Book Achieving Knowledge

    Book Details:
  • Author : John Greco
  • Publisher : Cambridge University Press
  • Release : 2010-04-22
  • ISBN : 0521193915
  • Pages : 217 pages

Download or read book Achieving Knowledge written by John Greco and published by Cambridge University Press. This book was released on 2010-04-22 with total page 217 pages. Available in PDF, EPUB and Kindle. Book excerpt: Argues that knowledge is a kind of achievement, exploring questions of what it is and what kind of value it has.

Book Reasons for Belief

    Book Details:
  • Author : Andrew Reisner
  • Publisher : Cambridge University Press
  • Release : 2011-06-02
  • ISBN : 1139503049
  • Pages : 285 pages

Download or read book Reasons for Belief written by Andrew Reisner and published by Cambridge University Press. This book was released on 2011-06-02 with total page 285 pages. Available in PDF, EPUB and Kindle. Book excerpt: Philosophers have long been concerned about what we know and how we know it. Increasingly, however, a related question has gained prominence in philosophical discussion: what should we believe and why? This volume brings together twelve new essays that address different aspects of this question.
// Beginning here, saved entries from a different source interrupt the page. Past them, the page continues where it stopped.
-- ==== Sys2Proof/Proofs/Timers.lean ====
section
/-! The loss monitors and their span alarms (R43 to R45), and the expiries of a watch entry (R33) and of a lingering
entry of the delivery list (R152). -/

namespace Sys2Proof.Machine

variable {s : State} {p n : Nat} {k : AlarmKind}

/-! ### Span alarms (R44, R45) -/

theorem pendAlarm_eq {a : Alarm} (ha : a.kind ≠ .test) :
    pendAlarm a s = s.setScanner { s.scanner with alarms := alarmsWith a s.scanner.alarms } := by
  have hreplaced (b : Alarm) : b.replacedBy a = (b.kind != .test && b.span.port == a.span.port) := by
    rw [Alarm.replacedBy, if_neg ha]
  have hcond (b : Alarm) : (b.kind != .test && b.span.port == a.span.port) = true ↔
      b.kind ≠ .test ∧ b.span.port = a.span.port := by simp
  simp only [pendAlarm, changeScanner, alarmsWith, hreplaced, hcond]

theorem raiseSpanAlarm_eq (hk : k ≠ .test) :
    raiseSpanAlarm k p s = s.setScanner { s.scanner with alarms := alarmsRaised k p s } := by
  unfold raiseSpanAlarm alarmsRaised
  split
  · rfl
  · exact pendAlarm_eq hk

theorem enterLoss_eq : enterLoss p s = s.setScanner { s.scanner with
    monitors := s.scanner.monitors.set p .loss, alarms := alarmsRaised .loss p s } :=
  raiseSpanAlarm_eq (s := setMonitor p .loss s) (by decide)

theorem enterClear_eq : enterClear p s = s.setScanner { s.scanner with
    monitors := s.scanner.monitors.set p .clear, alarms := alarmsRaised .restore p s } :=
  raiseSpanAlarm_eq (s := setMonitor p .clear s) (by decide)

/-! ### The table of R43 -/

theorem monitorAsserted_eq : monitorAsserted p s = s.setScanner (match s.scanner.monitors.getD p .clear with
    | .clear => if s.image.holdOffCode = 0 then { s.scanner with
          monitors := s.scanner.monitors.set p .loss, alarms := alarmsRaised .loss p s }
        else { s.scanner with
          monitors := s.scanner.monitors.set p (.lossPending (s.now + s.image.holdOffCode * 50)) }
    | .clearPending _ => { s.scanner with monitors := s.scanner.monitors.set p .loss }
    | .lossPending _ | .loss => s.scanner) := by
  have hcode : holdOffMs s.image = 0 ↔ s.image.holdOffCode = 0 := by simp [holdOffMs]
  unfold monitorAsserted
  cases s.scanner.monitors.getD p .clear with
  | clear =>
    simp only [hcode]
    split
    · exact enterLoss_eq
    · rfl
  | lossPending due => rfl
  | loss => rfl
  | clearPending due => rfl

theorem monitorReleased_eq : monitorReleased p s = s.setScanner (match s.scanner.monitors.getD p .clear with
    | .loss => if s.image.holdOffCode = 0 then { s.scanner with
          monitors := s.scanner.monitors.set p .clear, alarms := alarmsRaised .restore p s }
        else { s.scanner with
          monitors := s.scanner.monitors.set p (.clearPending (s.now + s.image.holdOffCode * 50)) }
    | .lossPending _ => { s.scanner with monitors := s.scanner.monitors.set p .clear }
    | .clear | .clearPending _ => s.scanner) := by
  have hcode : holdOffMs s.image = 0 ↔ s.image.holdOffCode = 0 := by simp [holdOffMs]
  unfold monitorReleased
  cases s.scanner.monitors.getD p .clear with
  | loss =>
    simp only [hcode]
    split
    · exact enterClear_eq
    · rfl
  | lossPending due => rfl
  | clear => rfl
  | clearPending due => rfl

theorem monitorRuns_of_lineIn (hrun : s.runState = .running) (hclass : s.image.classAt p = .lineIn) :
    monitorRuns s p = true := by
  simp [monitorRuns, hrun, hclass]

theorem exec_lossInputAsserted (hruns : monitorRuns s p = true) : exec (.lossInputAsserted p) s =
    .next (monitorAsserted p (s.setLossInputs (s.lossInputs ||| BitVec.twoPow 16 p))) := by
  have harm : exec (.lossInputAsserted p) s = execLossInputAsserted p s := rfl
  rw [harm, execLossInputAsserted, hruns]
  rfl

theorem exec_lossInputReleased (hruns : monitorRuns s p = true) : exec (.lossInputReleased p) s =
    .next (monitorReleased p (s.setLossInputs (s.lossInputs &&& ~~~(BitVec.twoPow 16 p)))) := by
  have harm : exec (.lossInputReleased p) s = execLossInputReleased p s := rfl
  rw [harm, execLossInputReleased, hruns]
  rfl

theorem exec_holdOffExpiry_of_timer {due : Nat} {m : LossMonitor} (hm : s.scanner.monitors.getD p .clear = m)
    (htimer : m.timer = some due) : exec (.holdOffExpiry p) s =
      .next ((s.setNow (max s.now due)).setScanner { s.scanner with
        monitors := s.scanner.monitors.set p (if m = .lossPending due then .loss else .clear)
        alarms := alarmsRaised (if m = .lossPending due then .loss else .restore) p s }) := by
  have harm : exec (.holdOffExpiry p) s = execHoldOffExpiry p s := rfl
  rw [harm, execHoldOffExpiry]
  cases m with
  | clear => cases htimer
  | loss => cases htimer
  | lossPending d =>
    cases htimer
    rw [hm, if_pos rfl, if_pos rfl]
    exact congrArg Host.Outcome.next (enterLoss_eq (s := advanceTo due s))
  | clearPending d =>
    cases htimer
    rw [hm, if_neg (by simp), if_neg (by simp)]
    exact congrArg Host.Outcome.next (enterClear_eq (s := advanceTo due s))

/-- Settles O60: the monitor's row of R43 for the input, and the alarm of R44 at LOSS and CLEAR. -/
theorem lossMonitorsFollowTheirInputs : Obligations.LossMonitorsFollowTheirInputs := by
  intro p m s _ _ hrun hclass hm
  have hruns := monitorRuns_of_lineIn hrun hclass
  refine ⟨⟨_, exec_lossInputAsserted hruns, ?_⟩, ⟨_, exec_lossInputReleased hruns, ?_⟩,
    fun due => exec_holdOffExpiry_of_timer hm⟩
  · rw [monitorAsserted_eq]
    have hm' : (s.setLossInputs (s.lossInputs ||| BitVec.twoPow 16 p)).scanner.monitors.getD p .clear = m := hm
    simp only [hm']
    refine ⟨rfl, fun h hcode => ?_, fun h hcode => ?_, fun due _ h => ?_, fun h => ?_, rfl⟩
    · subst h
      exact if_neg hcode
    · subst h
      exact if_pos hcode
    · subst h
      rfl
    · cases m with
      | loss => rfl
      | lossPending due => rfl
      | clear => simp [LossMonitor.timer] at h
      | clearPending due => simp [LossMonitor.timer] at h
  · rw [monitorReleased_eq]
    have hm' : (s.setLossInputs (s.lossInputs &&& ~~~(BitVec.twoPow 16 p))).scanner.monitors.getD p .clear = m := hm
    simp only [hm']
    refine ⟨rfl, fun h hcode => ?_, fun h hcode => ?_, fun due _ h => ?_, fun h => ?_, rfl⟩
    · subst h
      exact if_neg hcode
    · subst h
      exact if_pos hcode
    · subst h
      rfl
    · cases m with
      | clear => rfl
      | clearPending due => rfl
      | loss => simp [LossMonitor.timer] at h
      | lossPending due => simp [LossMonitor.timer] at h

/-! ### The end of a lingering entry (R152) -/

theorem exec_lingerEnd_of_lingering {o : Outstanding} (ho : findEntry s n = some o) (hlinger : o.standing = .lingering) :
    exec (.lingerEnd n) s = .next (leaveOutstanding n (s.setNow (max s.now (o.lastSent + 20)))) := by
  have harm : exec (.lingerEnd n) s = execLingerEnd n s := rfl
  rw [harm, execLingerEnd, ho]
  exact if_pos hlinger

/-- The entry of a number, among entries of different numbers, is the one found. -/
theorem eq_of_findEntry {o x : Outstanding} (hnodup : (s.loop.outstanding.map (·.number)).Nodup)
    (ho : findEntry s n = some o) (hx : x ∈ s.loop.outstanding) (hn : x.number = n) : x = o := by
  have hnumber : o.number = n := by simpa using List.find?_some ho
  exact List.inj_on_of_nodup_map hnodup hx (List.mem_of_find?_eq_some ho) (hn.trans hnumber.symm)

/-- Settles O48: the entry found is the only one of its number and is over at its timer; a watch entry leaves. -/
theorem lingerAndWatchExpiriesRemoveTheirEntry : Obligations.LingerAndWatchExpiriesRemoveTheirEntry := by
  refine ⟨fun n o s ho hlinger hnodup => ⟨_, exec_lingerEnd_of_lingering ho hlinger, rfl, ?_, ?_⟩, fun c w s hw => ?_⟩
  · rw [leaveOutstanding, changeLoop_loop]
    simp only [fair_fields]
    refine List.filter_congr fun x hx => ?_
    cases hxn : x.number == n with
    | false => simp [bne, hxn]
    | true =>
      obtain rfl := eq_of_findEntry hnodup ho hx (by simpa using hxn)
      simp [bne, hxn, Outstanding.over, hlinger, Config.returnMs]
  · unfold leaveOutstanding changeLoop LoopPort.fair
    split <;> rfl
  · have harm : exec (.watchExpiry c) s = execWatchExpiry c s := rfl
    rw [harm, execWatchExpiry, hw]
    rfl

end Sys2Proof.Machine
end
The essays examine foundational questions about reasons for belief, and use new research on reasons for belief to address traditional epistemological concerns such as knowledge, justification and perceptually acquired beliefs. This book will be of interest to philosophers working on epistemology, theoretical reason, rationality, perception and ethics. It will also be of interest to cognitive scientists and psychologists who wish to gain deeper insight into normative questions about belief and knowledge.